After watching a number of your product reviews, I have wondered whether bench multimeter would actually be a cheaper option.
My reasoning for this is the basic premise that you need two multimeters to measure power consumption and both the Agilent and Fluke bench multimeters have dual display capability.

Now before people jump in and say that bench multimeters don't have things like capacitance meters, or whatever, I will point out that I don't think I have seen a review of Dave's where he is impressed with the performance of inbuilt secondary functions of multimeters compared to dedicated units like LCR meters

The other area people my jump up and down is the cost factor, however, the cost of one bench meter is basically double the cost of two hand held units (think fluke 87v), and remember that a bench multimeter takes the place of two due to the dual display functionality. Secondly don't assume that I am totally against handhelds, as this unit would be only for the bench and I have a fluke 112 which I currently use, it is great for working away from the bench.

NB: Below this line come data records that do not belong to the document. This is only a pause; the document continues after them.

-- ==== Sys2Proof/Machine/Dispatch.lean ====
section
/-! DEFINITION. One arm for each command of the opcode table; its meaning, one direct call. -/

namespace Sys2Proof.Machine

/-- The effect of one command on everything but the queue (one arm per row of the opcode table). -/
def exec (i : Instr) (s : State) : Host.Outcome State Fault Refusal :=
  match i with
  | .powerOn slot feedA feedB => Sys2Proof.Machine.execPowerOn slot feedA feedB s
  | .sramClearComplete => Sys2Proof.Machine.execSramClearComplete s
  | .dramClearComplete => Sys2Proof.Machine.execDramClearComplete s
  | .clearTimeout => Sys2Proof.Machine.execClearTimeout s
  | .startSupplyLoss => Sys2Proof.Machine.execStartSupplyLoss s
  | .bankHeadersRead at_ => Sys2Proof.Machine.execBankHeadersRead at_ s
  | .bankFullCheckComplete at_ => Sys2Proof.Machine.execBankFullCheckComplete at_ s
  | .imageApplied at_ => Sys2Proof.Machine.execImageApplied at_ s
  | .acqWaitExpiry at_ => Sys2Proof.Machine.execAcqWaitExpiry at_ s
  | .imageKeyRemoved at_ => Sys2Proof.Machine.execImageKeyRemoved at_ s
  | .imageKeyInserted key at_ => Sys2Proof.Machine.execImageKeyInserted key at_ s
  | .kilnRemeasureComplete stage code at_ => Sys2Proof.Machine.execKilnRemeasureComplete stage code at_ s
  | .tickBoundary latch => Sys2Proof.Machine.execTickBoundary latch s
  | .inputImageComplete => Sys2Proof.Machine.execInputImageComplete s
  | .overrunLimitReached course => Sys2Proof.Machine.execOverrunLimitReached course s
  | .maxScanReached => Sys2Proof.Machine.execMaxScanReached s
  | .scanWatchExpiry => Sys2Proof.Machine.execScanWatchExpiry s
  | .courseActivationEnd course rel at_ => Sys2Proof.Machine.execCourseActivationEnd course rel at_ s
  | .executionTrap course brick offset at_ => Sys2Proof.Machine.execExecutionTrap course brick offset at_ s
  | .breakpointReached brick at_ => Sys2Proof.Machine.execBreakpointReached brick at_ s
  | .loopSample ctx at_ => Sys2Proof.Machine.execLoopSample ctx at_ s
  | .loopDeadline lane => Sys2Proof.Machine.execLoopDeadline lane s
  | .outputCommit => Sys2Proof.Machine.execOutputCommit s
  | .modeStart r => Sys2Proof.Machine.execModeStart r s
  | .modeStop r => Sys2Proof.Machine.execModeStop r s
  | .modeContinue r => Sys2Proof.Machine.execModeContinue r s
  | .modeAcknowledge r => Sys2Proof.Machine.execModeAcknowledge r s
  | .modeReset r => Sys2Proof.Machine.execModeReset r s
  | .modeRoleSwap r => Sys2Proof.Machine.execModeRoleSwap r s
  | .roleSwapTick => Sys2Proof.Machine.execRoleSwapTick s
  | .injectionOn r => Sys2Proof.Machine.execInjectionOn r s
  | .injectionOff r => Sys2Proof.Machine.execInjectionOff r s
  | .armBreakpoints r => Sys2Proof.Machine.execArmBreakpoints r s
  | .disarmBreakpoints r => Sys2Proof.Machine.execDisarmBreakpoints r s
  | .prepareReturn r => Sys2Proof.Machine.execPrepareReturn r s
  | .prepareReturnTimeout => Sys2Proof.Machine.execPrepareReturnTimeout s
  | .buttonClosingRecognised => Sys2Proof.Machine.execButtonClosingRecognised s
  | .buttonReleaseRecognised => Sys2Proof.Machine.execButtonReleaseRecognised s
  | .buttonStuck => Sys2Proof.Machine.execButtonStuck s
  | .buttonStuckEnd => Sys2Proof.Machine.execButtonStuckEnd s
  | .settingWrite r index data => Sys2Proof.Machine.execSettingWrite r index data s
  | .settingsComplete r generation => Sys2Proof.Machine.execSettingsComplete r generation s
  | .settingsDeclarationDone session => Sys2Proof.Machine.execSettingsDeclarationDone session s
  | .attestationNonce r nonce => Sys2Proof.Machine.execAttestationNonce r nonce s
  | .quoteReady session at_ => Sys2Proof.Machine.execQuoteReady session at_ s
  | .breakpointWrite r bp value => Sys2Proof.Machine.execBreakpointWrite r bp value s
  | .miragePlace r cmd => Sys2Proof.Machine.execMiragePlace r cmd s
  | .mirageRelease r cmd => Sys2Proof.Machine.execMirageRelease r cmd s
  | .mirageReleaseAll r => Sys2Proof.Machine.execMirageReleaseAll r s
  | .courseCounterClear r course value => Sys2Proof.Machine.execCourseCounterClear r course value s
  | .exchangeStage r => Sys2Proof.Machine.execExchangeStage r s
  | .stagingComplete tablesLoaded partner unwrittenNew unwrittenOld at_ => Sys2Proof.Machine.execStagingComplete tablesLoaded partner unwrittenNew unwrittenOld at_ s
  | .exchangeActivate r => Sys2Proof.Machine.execExchangeActivate r s
  | .exchangeUnstage r => Sys2Proof.Machine.execExchangeUnstage r s
  | .exchangeNoQuietTick => Sys2Proof.Machine.execExchangeNoQuietTick s
  | .exchangeRollback => Sys2Proof.Machine.execExchangeRollback s
  | .regionUpdateRequest r cmd => Sys2Proof.Machine.execRegionUpdateRequest r cmd s
  | .regionDataWrite r ticket data => Sys2Proof.Machine.execRegionDataWrite r ticket data s
  | .regionDataChecked ticket at_ => Sys2Proof.Machine.execRegionDataChecked ticket at_ s
  | .regionPendingStart ticket => Sys2Proof.Machine.execRegionPendingStart ticket s
  | .regionCancel r ticket value => Sys2Proof.Machine.execRegionCancel r ticket value s
  | .regionDataTimeout ticket at_ => Sys2Proof.Machine.execRegionDataTimeout ticket at_ s
  | .imageWriteComplete partnerPassed at_ => Sys2Proof.Machine.execImageWriteComplete partnerPassed at_ s
  | .loopModeManual r ctx => Sys2Proof.Machine.execLoopModeManual r ctx s
  | .loopModeAuto r ctx => Sys2Proof.Machine.execLoopModeAuto r ctx s
  | .loopModeCascade r ctx => Sys2Proof.Machine.execLoopModeCascade r ctx s
  | .loopModeExternal r ctx => Sys2Proof.Machine.execLoopModeExternal r ctx s
  | .loopModeHold r ctx => Sys2Proof.Machine.execLoopModeHold r ctx s
  | .manualValueWrite r ctx value => Sys2Proof.Machine.execManualValueWrite r ctx value s
  | .apply r ctx value => Sys2Proof.Machine.execApply r ctx value s
  | .tableRebuildComplete table at_ => Sys2Proof.Machine.execTableRebuildComplete table at_ s
  | .rebuildOverdue table => Sys2Proof.Machine.execRebuildOverdue table s
  | .injectionStart r ctx cmd => Sys2Proof.Machine.execInjectionStart r ctx cmd s
  | .injectionStop r ctx => Sys2Proof.Machine.execInjectionStop r ctx s
  | .captureConfigure r data => Sys2Proof.Machine.execCaptureConfigure r data s
  | .captureArm r => Sys2Proof.Machine.execCaptureArm r s
  | .captureForceTrigger r => Sys2Proof.Machine.execCaptureForceTrigger r s
  | .captureAbort r => Sys2Proof.Machine.execCaptureAbort r s
  | .captureRow => Sys2Proof.Machine.execCaptureRow s
  | .solverFrameStart ctx => Sys2Proof.Machine.execSolverFrameStart ctx s
  | .solverJobEnd ctx at_ => Sys2Proof.Machine.execSolverJobEnd ctx at_ s
  | .solverJobDeadline ctx => Sys2Proof.Machine.execSolverJobDeadline ctx s
  | .solverPublish ctx => Sys2Proof.Machine.execSolverPublish ctx s
  | .tileOffline tile cause at_ => Sys2Proof.Machine.execTileOffline tile cause at_ s
  | .tileSelfTest tile passed at_ => Sys2Proof.Machine.execTileSelfTest tile passed at_ s
  | .statusFrameReceive lane f at_ => Sys2Proof.Machine.execStatusFrameReceive lane f at_ s
  | .partnerReportLapse => Sys2Proof.Machine.execPartnerReportLapse s
  | .abdicateFrameReceive cause at_ => Sys2Proof.Machine.execAbdicateFrameReceive cause at_ s
  | .abdicationDetected oneSample at_ => Sys2Proof.Machine.execAbdicationDetected oneSample at_ s
  | .takeover => Sys2Proof.Machine.execTakeover s
  | .latentFaultWindowEnd => Sys2Proof.Machine.execLatentFaultWindowEnd s
  | .rehearsalOverdue => Sys2Proof.Machine.execRehearsalOverdue s
  | .lockstepMismatch pair at_ => Sys2Proof.Machine.execLockstepMismatch pair at_ s
  | .uncorrectableEccError bank word at_ => Sys2Proof.Machine.execUncorrectableEccError bank word at_ s
  | .singleBitCorrection bank word at_ => Sys2Proof.Machine.execSingleBitCorrection bank word at_ s
  | .scrubPass bank corrected at_ => Sys2Proof.Machine.execScrubPass bank corrected at_ s
  | .clockMonitorFault domain at_ => Sys2Proof.Machine.execClockMonitorFault domain at_ s
  | .supplyMonitorFault at_ => Sys2Proof.Machine.execSupplyMonitorFault at_ s
  | .internalRailsOff => Sys2Proof.Machine.execInternalRailsOff s
  | .logicFeedLow feed volts at_ => Sys2Proof.Machine.execLogicFeedLow feed volts at_ s
  | .logicFeedRestored feed at_ => Sys2Proof.Machine.execLogicFeedRestored feed at_ s
  | .laneDown lane at_ => Sys2Proof.Machine.execLaneDown lane at_ s
  | .laneUp lane at_ => Sys2Proof.Machine.execLaneUp lane at_ s
  | .linkUpNegotiation lvLow lvHigh mf missing at_ => Sys2Proof.Machine.execLinkUpNegotiation lvLow lvHigh mf missing at_ s
  | .mortarTickFrameReceive f => Sys2Proof.Machine.execMortarTickFrameReceive f s
  | .mortarFrameReceive crcOk m at_ => Sys2Proof.Machine.execMortarFrameReceive crcOk m at_ s
  | .mortarStale cls at_ => Sys2Proof.Machine.execMortarStale cls at_ s
  | .bulkCopyStart bytes at_ => Sys2Proof.Machine.execBulkCopyStart bytes at_ s
  | .trackReached at_ => Sys2Proof.Machine.execTrackReached at_ s
  | .safetyDecision lossA lossB dataA dataB => Sys2Proof.Machine.execSafetyDecision lossA lossB dataA dataB s
  | .partnerAxisStateReceive axes => Sys2Proof.Machine.execPartnerAxisStateReceive axes s
  | .testPulse input channel readsClosed at_ => Sys2Proof.Machine.execTestPulse input channel readsClosed at_ s
  | .permitOffPulse axis switch below on at_ => Sys2Proof.Machine.execPermitOffPulse axis switch below on at_ s
  | .safetyReset source at_ => Sys2Proof.Machine.execSafetyReset source at_ s
  | .ringSafetyWatchdog conn => Sys2Proof.Machine.execRingSafetyWatchdog conn s
  | .degradedExpiryNear at_ => Sys2Proof.Machine.execDegradedExpiryNear at_ s
  | .degradedExpiry at_ => Sys2Proof.Machine.execDegradedExpiry at_ s
  | .digitalInputChange channel level changedNs => Sys2Proof.Machine.execDigitalInputChange channel level changedNs s
  | .soeRead r => Sys2Proof.Machine.execSoeRead r s
  | .outputOverload channel at_ => Sys2Proof.Machine.execOutputOverload channel at_ s
  | .outputOvertemp channel at_ => Sys2Proof.Machine.execOutputOvertemp channel at_ s
  | .outputRetry channel cooled => Sys2Proof.Machine.execOutputRetry channel cooled s
  | .channelClear r kk value => Sys2Proof.Machine.execChannelClear r kk value s
  | .groupOvercurrent group channels at_ => Sys2Proof.Machine.execGroupOvercurrent group channels at_ s
  | .openWire channel open_ => Sys2Proof.Machine.execOpenWire channel open_ s
  | .fieldFeedLow group => Sys2Proof.Machine.execFieldFeedLow group s
  | .fieldFeedRestored group => Sys2Proof.Machine.execFieldFeedRestored group s
  | .readbackFailure kk => Sys2Proof.Machine.execReadbackFailure kk s
  | .analogueUnderRange ai => Sys2Proof.Machine.execAnalogueUnderRange ai s
  | .analogueOverRange ai => Sys2Proof.Machine.execAnalogueOverRange ai s
  | .analogueRangeClear ai => Sys2Proof.Machine.execAnalogueRangeClear ai s
  | .complianceLost ao => Sys2Proof.Machine.execComplianceLost ao s
  | .complianceRegained ao => Sys2Proof.Machine.execComplianceRegained ao s
  | .positionSignalFault pos => Sys2Proof.Machine.execPositionSignalFault pos s
  | .positionSignalClear pos => Sys2Proof.Machine.execPositionSignalClear pos s
  | .logicSilence at_ => Sys2Proof.Machine.execLogicSilence at_ s
  | .fieldControllerWatchdog at_ => Sys2Proof.Machine.execFieldControllerWatchdog at_ s
  | .trimModeWrite r mask => Sys2Proof.Machine.execTrimModeWrite r mask s
  | .trimCurrentWrite r ao value => Sys2Proof.Machine.execTrimCurrentWrite r ao value s
  | .ringInputFrameReceive f => Sys2Proof.Machine.execRingInputFrameReceive f s
  | .ringCycleMissed station => Sys2Proof.Machine.execRingCycleMissed station s
  | .ringClosed => Sys2Proof.Machine.execRingClosed s
  | .ringLinkUp answers at_ => Sys2Proof.Machine.execRingLinkUp answers at_ s
  | .stationJoin station => Sys2Proof.Machine.execStationJoin station s
  | .hopSpeedNegotiated hop bothGen2 gigabit at_ => Sys2Proof.Machine.execHopSpeedNegotiated hop bothGen2 gigabit at_ s
  | .canFrameReceived f at_ => Sys2Proof.Machine.execCanFrameReceived f at_ s
  | .canReceiveSlotTimeout slot => Sys2Proof.Machine.execCanReceiveSlotTimeout slot s
  | .sysCanCancel handle at_ => Sys2Proof.Machine.execSysCanCancel handle at_ s
  | .canSelectionPoint port at_ => Sys2Proof.Machine.execCanSelectionPoint port at_ s
  | .canTransmitEnd port result stampNs stampFrac at_ => Sys2Proof.Machine.execCanTransmitEnd port result stampNs stampFrac at_ s
  | .canLaunchLate port at_ => Sys2Proof.Machine.execCanLaunchLate port at_ s
  | .canRecover r port => Sys2Proof.Machine.execCanRecover r port s
  | .canRecoveryComplete port at_ => Sys2Proof.Machine.execCanRecoveryComplete port at_ s
  | .flushFifo r port => Sys2Proof.Machine.execFlushFifo r port s
  | .flushLaunch r port => Sys2Proof.Machine.execFlushLaunch r port s
  | .flushAll r port => Sys2Proof.Machine.execFlushAll r port s
  | .lanLinkDown port at_ => Sys2Proof.Machine.execLanLinkDown port at_ s
  | .lanLinkUp port speed at_ => Sys2Proof.Machine.execLanLinkUp port speed at_ s
  | .ptpMeasurement port gm cls steps offset at_ => Sys2Proof.Machine.execPtpMeasurement port gm cls steps offset at_ s
  | .announceTimeout at_ => Sys2Proof.Machine.execAnnounceTimeout at_ s
  | .timeSlew r rate => Sys2Proof.Machine.execTimeSlew r rate s
  | .timeStep r => Sys2Proof.Machine.execTimeStep r s
  | .timeReject r => Sys2Proof.Machine.execTimeReject r s
  | .haltSlew r => Sys2Proof.Machine.execHaltSlew r s
  | .sessionOpen iface role minGen maxGen authority seq at_ => Sys2Proof.Machine.execSessionOpen iface role minGen maxGen authority seq at_ s
  | .sessionClose r => Sys2Proof.Machine.execSessionClose r s
  | .sessionIdleTimeout session => Sys2Proof.Machine.execSessionIdleTimeout session s
  | .streamEvents r op mask fromSeq => Sys2Proof.Machine.execStreamEvents r op mask fromSeq s
  | .subscribe r object action minTicks => Sys2Proof.Machine.execSubscribe r object action minTicks s
  | .batchWrite r entries => Sys2Proof.Machine.execBatchWrite r entries s
  | .eventRecordsRead r => Sys2Proof.Machine.execEventRecordsRead r s
  | .objectWrite r object data => Sys2Proof.Machine.execObjectWrite r object data s
  | .intrusion mesh at_ => Sys2Proof.Machine.execIntrusion mesh at_ s
  | .environmentalWipe cause at_ => Sys2Proof.Machine.execEnvironmentalWipe cause at_ s
  | .identityKeyReload at_ => Sys2Proof.Machine.execIdentityKeyReload at_ s
  | .signerEnrol r slot data => Sys2Proof.Machine.execSignerEnrol r slot data s
  | .authorityEnrol r slot cert => Sys2Proof.Machine.execAuthorityEnrol r slot cert s
  | .enrolmentTimeout => Sys2Proof.Machine.execEnrolmentTimeout s
  | .framePairBoundary at_ => Sys2Proof.Machine.execFramePairBoundary at_ s
  | .ntcRead deciC at_ => Sys2Proof.Machine.execNtcRead deciC at_ s
  | .crackLoopMeasure ohms mv at_ => Sys2Proof.Machine.execCrackLoopMeasure ohms mv at_ s
  | .lampTest r => Sys2Proof.Machine.execLampTest r s
  | .journalBlockClose at_ => Sys2Proof.Machine.execJournalBlockClose at_ s
  | .journalWriteComplete readBackOk at_ => Sys2Proof.Machine.execJournalWriteComplete readBackOk at_ s
  | .dieTemperatureWarning celsius at_ => Sys2Proof.Machine.execDieTemperatureWarning celsius at_ s
  | .canBusError port rise at_ => Sys2Proof.Machine.execCanBusError port rise at_ s
  | .forwardingReceive f at_ => Sys2Proof.Machine.execForwardingReceive f at_ s
  | .firmwareLoad stage code signed version => Sys2Proof.Machine.execFirmwareLoad stage code signed version s
  | .gratuitousArpRepeat at_ => Sys2Proof.Machine.execGratuitousArpRepeat at_ s
  | .holdoverClockClassChange at_ => Sys2Proof.Machine.execHoldoverClockClassChange at_ s
  | .prpSupervisionFrame lan peer at_ => Sys2Proof.Machine.execPrpSupervisionFrame lan peer at_ s

end Sys2Proof.Machine
end

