-- ==== Sys2Proof/Certificates/Slice0/Obligations.lean ====
section
/-! DEFINITION. The statements about the block, in the order of the spec's chapters. -/

open Sys2Proof Sys2Proof.Machine

/-- A step takes the command at the front of the queue (02_modes_and_button.md, R54, R56): The step of a state whose
queue begins with a command is the effect of that command on the state with the queue's rest; with an empty queue the
block idles (the model's choice, log entry 1). -/
def Obligations.StepRunsTheFrontCommand : Prop :=
  (∀ (s : State) (c : Instr) (l : List Instr), s.pending = c :: l → step s = exec c { s with pending := l }) ∧
  (∀ s : State, s.pending = [] → step s = .next s)

/-- Every command has a next state in every state (16_host_objects.md, R503, R511): No command ends in a fault or a
refusal, in any state: where the spec refuses a request the module answers so, and goes on. -/
def Obligations.NoCommandStops : Prop :=
∀ (c : Instr) (s : State), ∃ t, exec c s = .next t

/-- The state at reset (R73, R380, R525): At reset the module is without power, its queue is empty, no injection is
on, every axis switch is open and the event buffer is empty. -/
def Obligations.ResetMeetsTheInvariants : Prop :=
injectionInMode State.reset ∧ switchesInMode State.reset ∧ bufferFits State.reset ∧ State.reset.pending = [] ∧
  State.reset.md.powered = false ∧ State.reset.md.token = false ∧ State.reset.ev.running = false

/-- A step keeps the injection attribute to RUN and DEGRADED (R73): Whatever command runs, a module whose injection
attribute is set is in RUN or DEGRADED after it if it was so before: every change of mode resolves the attribute. -/
def Obligations.InjectionOnlyInItsModes : Prop :=
∀ s t : State, injectionInMode s → step s = .next t → injectionInMode t

/-- A step keeps the axis switches to the modes that evaluate (R380, R349): Whatever command runs, in a mode in which
the safety channels do not evaluate, and in SYNC, every switch of every axis is open after it if it was so before. -/
def Obligations.AxisSwitchesOnlyInTheirModes : Prop :=
∀ s t : State, switchesInMode s → step s = .next t → switchesInMode t

/-- A step keeps at most 4,096 event records (R525, R565): Whatever command runs, the event buffer holds at most 4,096
records after it if it did before: a new record displaces the oldest one. -/
def Obligations.EventBufferStaysBounded : Prop :=
∀ s t : State, bufferFits s → step s = .next t → bufferFits t

/-- A command changes only the parts of the state that its chapter gives it (95_what_each_step_holds.md,
02_modes_and_button.md, 04_bricks_and_courses.md, 06_loop_engine.md, 08_solver_problems.md, 10_pair_redundancy.md,
11_safe_stop.md, 12_field_channels.md, 14_can_ports.md, 15_plant_network_time.md, 16_host_objects.md): For every
command, every part of the state that is not among the parts listed for it is unchanged: mode state, settings,
courses, loops, solver, mortar, safety, field, ring, CAN, time, sessions, events, keys, panel, supplies and the queue
of waiting commands. -/
def Obligations.FrameOfCommands : Prop :=
∀ (c : Instr) (s t : State) (p : Part), exec c s = .next t → p ∉ mayChange c → same p s t

/-- START, STOP and CONTINUE are accepted and the transition waits for the next boundary (R64, R68, R78): In the modes
in which Table 02.5 accepts it, a served mode command of a SOLO or ACTIVE module is answered ACCEPTED, is the one mode
command outstanding, and its transition to RUN or STOP joins those that wait for the next tick boundary. -/
def Obligations.TransitionCommandsAreAccepted : Prop :=
  (∀ (s : State) (r : Req), servedOutside s r modeObj = true → cmdBusy s = false → inControl s = true →
    s.md.mode = .stop →
    ∃ t, exec (.modeStart r) s = .next t ∧ acceptedFor s t r modeObj ∧ t.md = awaiting s r 1 .run) ∧
  (∀ (s : State) (r : Req), servedOutside s r modeObj = true → cmdBusy s = false → inControl s = true →
    (s.md.mode = .run ∨ s.md.mode = .hold ∨ s.md.mode = .degraded) →
    ∃ t, exec (.modeStop r) s = .next t ∧ acceptedFor s t r modeObj ∧ t.md = awaiting s r 2 .stop) ∧
  (∀ (s : State) (r : Req), servedOutside s r modeObj = true → cmdBusy s = false → inControl s = true →
    s.md.mode = .hold →
    ∃ t, exec (.modeContinue r) s = .next t ∧ acceptedFor s t r modeObj ∧ t.md = awaiting s r 3 .run)

/-- ACKNOWLEDGE, RESET and ROLE_SWAP commands (R69, R78, R84, R85): A host acknowledgement of a unit in control waits
for the first boundary; a STANDBY's goes to its active in a mortar frame. An accepted reset request that leads to KILN
enters it at the second boundary from now; one that leads to a role swap, and a ROLE_SWAP command, are due at the
first boundary at least 2 ticks later. -/
def Obligations.AcknowledgeResetAndRoleSwapCommands : Prop :=
  (∀ (s : State) (r : Req), served s r modeObj = true → acknowledges s = true → inControl s = true →
    ∃ t, exec (.modeAcknowledge r) s = .next t ∧ answers s t r stDone ∧
      t.md = { s.md with trans := s.md.trans ++ [⟨6, .stop, causeHost, none, 4⟩] }) ∧
  (∀ (s : State) (r : Req), served s r modeObj = true → acknowledges s = true → inControl s = false →
    partnerLive s = true → linkLost s = false →
    ∃ t, exec (.modeAcknowledge r) s = .next t ∧ t.md = s.md ∧
      t.net.outbox = .response r.session r.seq stDone [] :: .mortar .ackForward :: s.net.outbox) ∧
  (∀ (s : State) (r : Req), servedOutside s r modeObj = true → cmdBusy s = false → resetOutcome s = .kiln →
    ∃ t, exec (.modeReset r) s = .next t ∧ acceptedFor s t r modeObj ∧
      t.md = { s.md with cmd := some ⟨5, originOf s r⟩, resetAt := some (s.time.tick + 2) }) ∧
  (∀ (s : State) (r : Req), servedOutside s r modeObj = true → cmdBusy s = false → s.md.swapAt = none →
    resetOutcome s = .swap →
    ∃ t, exec (.modeReset r) s = .next t ∧ acceptedFor s t r modeObj ∧
      t.md = { s.md with
        cmd := some ⟨5, originOf s r⟩, swapReset := true
        swapAt := some (if r.at_ = 0 then s.time.tick + 2 else s.time.tick + 3) }) ∧
  (∀ (s : State) (r : Req), servedOutside s r modeObj = true → cmdBusy s = false → s.md.swapAt = none →
    s.md.role = .active → swapMode s.md.mode = true → partnerTracks s = true →
    ∃ t, exec (.modeRoleSwap r) s = .next t ∧ acceptedFor s t r modeObj ∧
      t.md = { s.md with
        swapAt := some (if r.at_ = 0 then s.time.tick + 2 else s.time.tick + 3), swapCmd := some (originOf s r) })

Now for my biggest reasonings behind a bench multimeter.
Crisp VFD or LCD display, when working on a bench, I don't want to have to keep hitting backlit to get a visible display
Fast update speeds
Minimum 4.5 digit display small cost to move to 5.5 digit.
4wire resistance
No more freaking batteries to go flat when I really don't need them to
More compact on the bench, and no worrying about getting the display at the correct angle.
 

alm

  • Guest
Re: Blog suggestion: bench multimeters
« Reply #1 on: March 12, 2012, 01:18:53 am »
I agree with some of your points, like display, update rate, batteries and form factor. I'm not sure if I agree that one dual display removes the need for multiple meters, although I guess you would have the small Fluke 112 as backup. I disagree about the costs, at least when buying new. The lowest Fluke/Agilent DMMs that I would personally consider are $800, that's more than I'd spend on two handhelds. Not much point in buying two 87V meters in my opinion, I would choose the second meter to have other strengths, for example a cheaper Agilent meter with more features but less battery life/robustness. Bench meters (you would need two) are cheaper than handhelds when you buy used, however. It's not too hard to find a used bench meter on eBay for < $100. The older 3.5-4.5 digit ones for even less. A used Fluke 87 or similar usually costs more.

Don't expect Dave to agree with you, however, he clearly prefers handhelds. How much screen time has his HP 3478A gotten compared to the Gossen, Fluke and Agilent handhelds? Even when measuring the resistors, where the extra resolution and automation features of the 3478A would have been useful, he still couldn't be bothered to hook up GPIB but used an Agilent handheld with its flawless datalogging feature.
 

Offline robrenz

  • Super Contributor
  • ***
  • Posts: 3035
  • Country: us
  • Real Machinist, Wannabe EE
Re: Blog suggestion: bench multimeters
« Reply #2 on: March 12, 2012, 01:22:50 am »
My reasoning for this is the basic premise that you need two multimeters to measure power consumption and both the Agilent and Fluke bench multimeters have dual display capability.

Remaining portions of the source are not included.